======== Available data
-- ==== Sys2Proof/Machine/Facade.lean ====
section
/-! DEFINITION. Host-side software over the block: a host call (place its accesses, wait for BUSY = 0), the
call-level API (R78, R80) and the annex's Receive Buffer Facade (R165 to R170). It stands outside the
block: no part of State, no command of its own. Each call is made of steps of the machine. -/

namespace Sys2Proof.Machine

/-! ### A call: accesses, then the wait for BUSY = 0 (R80, R166, R190) -/

/-- The host takes its actions `acts` next, one a step. -/
def hostTakes : List HostAction → State → Host.Outcome State Fault Refusal
  | [], s => .next s
  | a :: acts, s =>
    match step { s with host := a :: s.host } with
    | .next t => hostTakes acts t
    | .fault f => .fault f
    | .refused r => .refused r

/-- "wait for BUSY = 0": the engine's steps while the host waits, until BUSY falls. The wait has no bound
(R196); the number `patience` only cuts the evaluation short, and the state then still has BUSY = 1
(log 26). -/
def awaitIdle : Nat → State → Host.Outcome State Fault Refusal
  | 0, s => .next s
  | patience + 1, s =>
    if s.busy then
      match step { s with host := .wait :: s.host } with
      | .next t => awaitIdle patience t
      | .fault f => .fault f
      | .refused r => .refused r
    else .next s

/-- A whole call: its accesses, the wait, and the result read off the state after it; no result while
BUSY = 1. That a host makes one call at a time is the host's business (R204). -/
def hostCall {α : Type} (acts : List HostAction) (patience : Nat) (result : State → Option α)
    (s : State) : Host.Outcome (Option α × State) Fault Refusal :=
  match hostTakes acts s with
  | .next t =>
    match awaitIdle patience t with
    | .next u => .next (result u, u)
    | .fault f => .fault f
    | .refused r => .refused r
  | .fault f => .fault f
  | .refused r => .refused r

/-- The access that issues command `i` (R27). -/
def issueAction (i : Instr) : HostAction := .write 0 (encode i)

/-- A result that exists only once BUSY = 0 (R62, R80). -/
def onceIdle {α : Type} (result : State → α) (s : State) : Option α :=
  if s.busy then none else some (result s)

/-! ### The call-level API (R80) and the pseudo-command (R78) -/

/-- The host writes of `TXBUF = [b0, b1, ...]`, from index `k` on (R77). -/
def writeTxBytes : Nat → List Byte → List HostAction
  | _, [] => []
  | k, b :: bs => .write (txBase + k) (b.setWidth 32) :: writeTxBytes (k + 1) bs

/-- The host actions of `write(address, data)` up to the issue of the command; none for `data` longer
than BUF_CAP, which "cannot be sent as one command" (R80, R7). -/
def callWrite (p : Params) (address : BitVec 7) (data : List Byte) : Option (List HostAction) :=
  if data.length ≤ p.bufCap ∧ data.length ≤ 255 then
    some (writeTxBytes 0 data ++ [issueAction (.write address (BitVec.ofNat 8 data.length))])
  else none

/-- What `write` reports: success for OK, and NO_ACK_ADDRESS and NO_ACK_DATA as the errors of the same
names (R80); nothing while BUSY = 1. DESIGN CHOICE (log 26): R80 does not say what it reports for
BUS_STUCK and ILLEGAL_CMD; the model reports them as errors of the same names too. -/
def writeResult : State → Option (Except ErrCode Unit) :=
  onceIdle (fun s => if s.err = .ok then .ok () else .error s.err)

/-- The call `write(address, data)` (R80); none where the data cannot be sent as one command. -/
def apiWrite (address : BitVec 7) (data : List Byte) (patience : Nat) (s : State) :
    Option (Host.Outcome (Option (Except ErrCode Unit) × State) Fault Refusal) :=
  (callWrite s.cfg address data).map (fun acts => hostCall acts patience writeResult s)

/-- `RXBUF[0..NREAD-1]` (R80). -/
def receivedBytes (s : State) : List Byte :=
  (List.range s.nread.toNat).map (fun k => readByte s (rxBase + k))

/-- What `read` reports: the bytes and their number, with the error code beside them (R80, R149); nothing
while BUSY = 1. DESIGN CHOICE (log 26): R80 names the bytes and the number only; the model adds ERR,
whatever it is, and changes neither for it. -/
def readResult : State → Option (ErrCode × List Byte × Nat) :=
  onceIdle (fun s => (s.err, receivedBytes s, s.nread.toNat))

/-- The call `read(address, count)` (R80): `READ address, count`, with the STOP. -/
def apiRead (address : BitVec 7) (count : Byte) (patience : Nat) (s : State) :
    Host.Outcome (Option (ErrCode × List Byte × Nat) × State) Fault Refusal :=
  hostCall [issueAction (.read address count false)] patience readResult s

/-- The second half of WRITE_THEN_READ: the READ, once BUSY has fallen and if ERR = OK (R78, R152). -/
def writeThenReadSecond (address : BitVec 7) (count : Byte) (s : State) : Option Word :=
  if s.busy = false ∧ s.err = .ok then some (encode (.read address count false)) else none

/-! ### The facade (R165 to R168) -/

/-- The facade's state (R165). -/
structure Facade where
  buf : List Byte
  length : Nat
  cursor : Nat
deriving DecidableEq, Repr

/-- `buf` is FACADE_CAP bytes, and "cursor ≤ length ≤ capacity" (R165). -/
abbrev Facade.wf (p : Params) (f : Facade) : Prop :=
  f.buf.length = p.facadeCap ∧ f.cursor ≤ f.length ∧ f.length ≤ p.facadeCap

/-- Before the first request: FACADE_CAP bytes, length and cursor 0 (R165, D31). DESIGN CHOICE (log 27):
the spec says nothing of what the bytes are then; each is a free value. -/
def Facade.initial (p : Params) : Facade :=
  { buf := (List.range p.facadeCap).map Config.facadeByte, length := 0, cursor := 0 }

/-- The READ that `request(address, count, send_stop)` issues, the count clamped (R166). -/
def requestCommand (p : Params) (address : BitVec 7) (count : Byte) (sendStop : Bool) : Instr :=
  .read address (BitVec.ofNat 8 (min count.toNat p.facadeCap)) (!sendStop)

/-- The facade after a request, once BUSY = 0 (R166): the first NREAD bytes of `buf` are those of RXBUF,
the others stay. -/
def requestDone (f : Facade) : State → Option Facade :=
  onceIdle (fun s =>
    { buf := receivedBytes s ++ f.buf.drop s.nread.toNat, length := s.nread.toNat, cursor := 0 })

/-- The call `request(address, count, send_stop)` (R166): the READ, the wait, the copy. -/
def request (address : BitVec 7) (count : Byte) (sendStop : Bool) (patience : Nat) (f : Facade)
    (s : State) : Host.Outcome (Option Facade × State) Fault Refusal :=
  hostCall [issueAction (requestCommand s.cfg address count sendStop)] patience (requestDone f) s

/-- `available()` (R167). -/
def Facade.available (f : Facade) : Nat := f.length - f.cursor

/-- `read_next()` (R168): the next byte, or EMPTY_SENTINEL with nothing changed. (A cursor below `length`
has its byte wherever `Facade.wf` holds.) -/
def Facade.readNext (p : Params) (f : Facade) : FacadeResult × Facade :=
  if f.cursor < f.length then
    match f.buf[f.cursor]? with
    | some v => (.byte v, { f with cursor := f.cursor + 1 })
    | none => (p.emptySentinel, f)
  else (p.emptySentinel, f)

end Sys2Proof.Machine
end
================
§ Activity
All that belongs in the answer is the lines from the start of the entries above through the line containing "no result while", each given exactly.

§ Solution
-- ==== Sys2Proof/Machine/Facade.lean ====
section
/-! DEFINITION. Host-side software over the block: a host call (place its accesses, wait for BUSY = 0), the
call-level API (R78, R80) and the annex's Receive Buffer Facade (R165 to R170). It stands outside the
block: no part of State, no command of its own. Each call is made of steps of the machine. -/

namespace Sys2Proof.Machine

/-! ### A call: accesses, then the wait for BUSY = 0 (R80, R166, R190) -/

/-- The host takes its actions `acts` next, one a step. -/
def hostTakes : List HostAction → State → Host.Outcome State Fault Refusal
  | [], s => .next s
  | a :: acts, s =>
    match step { s with host := a :: s.host } with
    | .next t => hostTakes acts t
    | .fault f => .fault f
    | .refused r => .refused r

/-- "wait for BUSY = 0": the engine's steps while the host waits, until BUSY falls. The wait has no bound
(R196); the number `patience` only cuts the evaluation short, and the state then still has BUSY = 1
(log 26). -/
def awaitIdle : Nat → State → Host.Outcome State Fault Refusal
  | 0, s => .next s
  | patience + 1, s =>
    if s.busy then
      match step { s with host := .wait :: s.host } with
      | .next t => awaitIdle patience t
      | .fault f => .fault f
      | .refused r => .refused r
    else .next s

/-- A whole call: its accesses, the wait, and the result read off the state after it; no result while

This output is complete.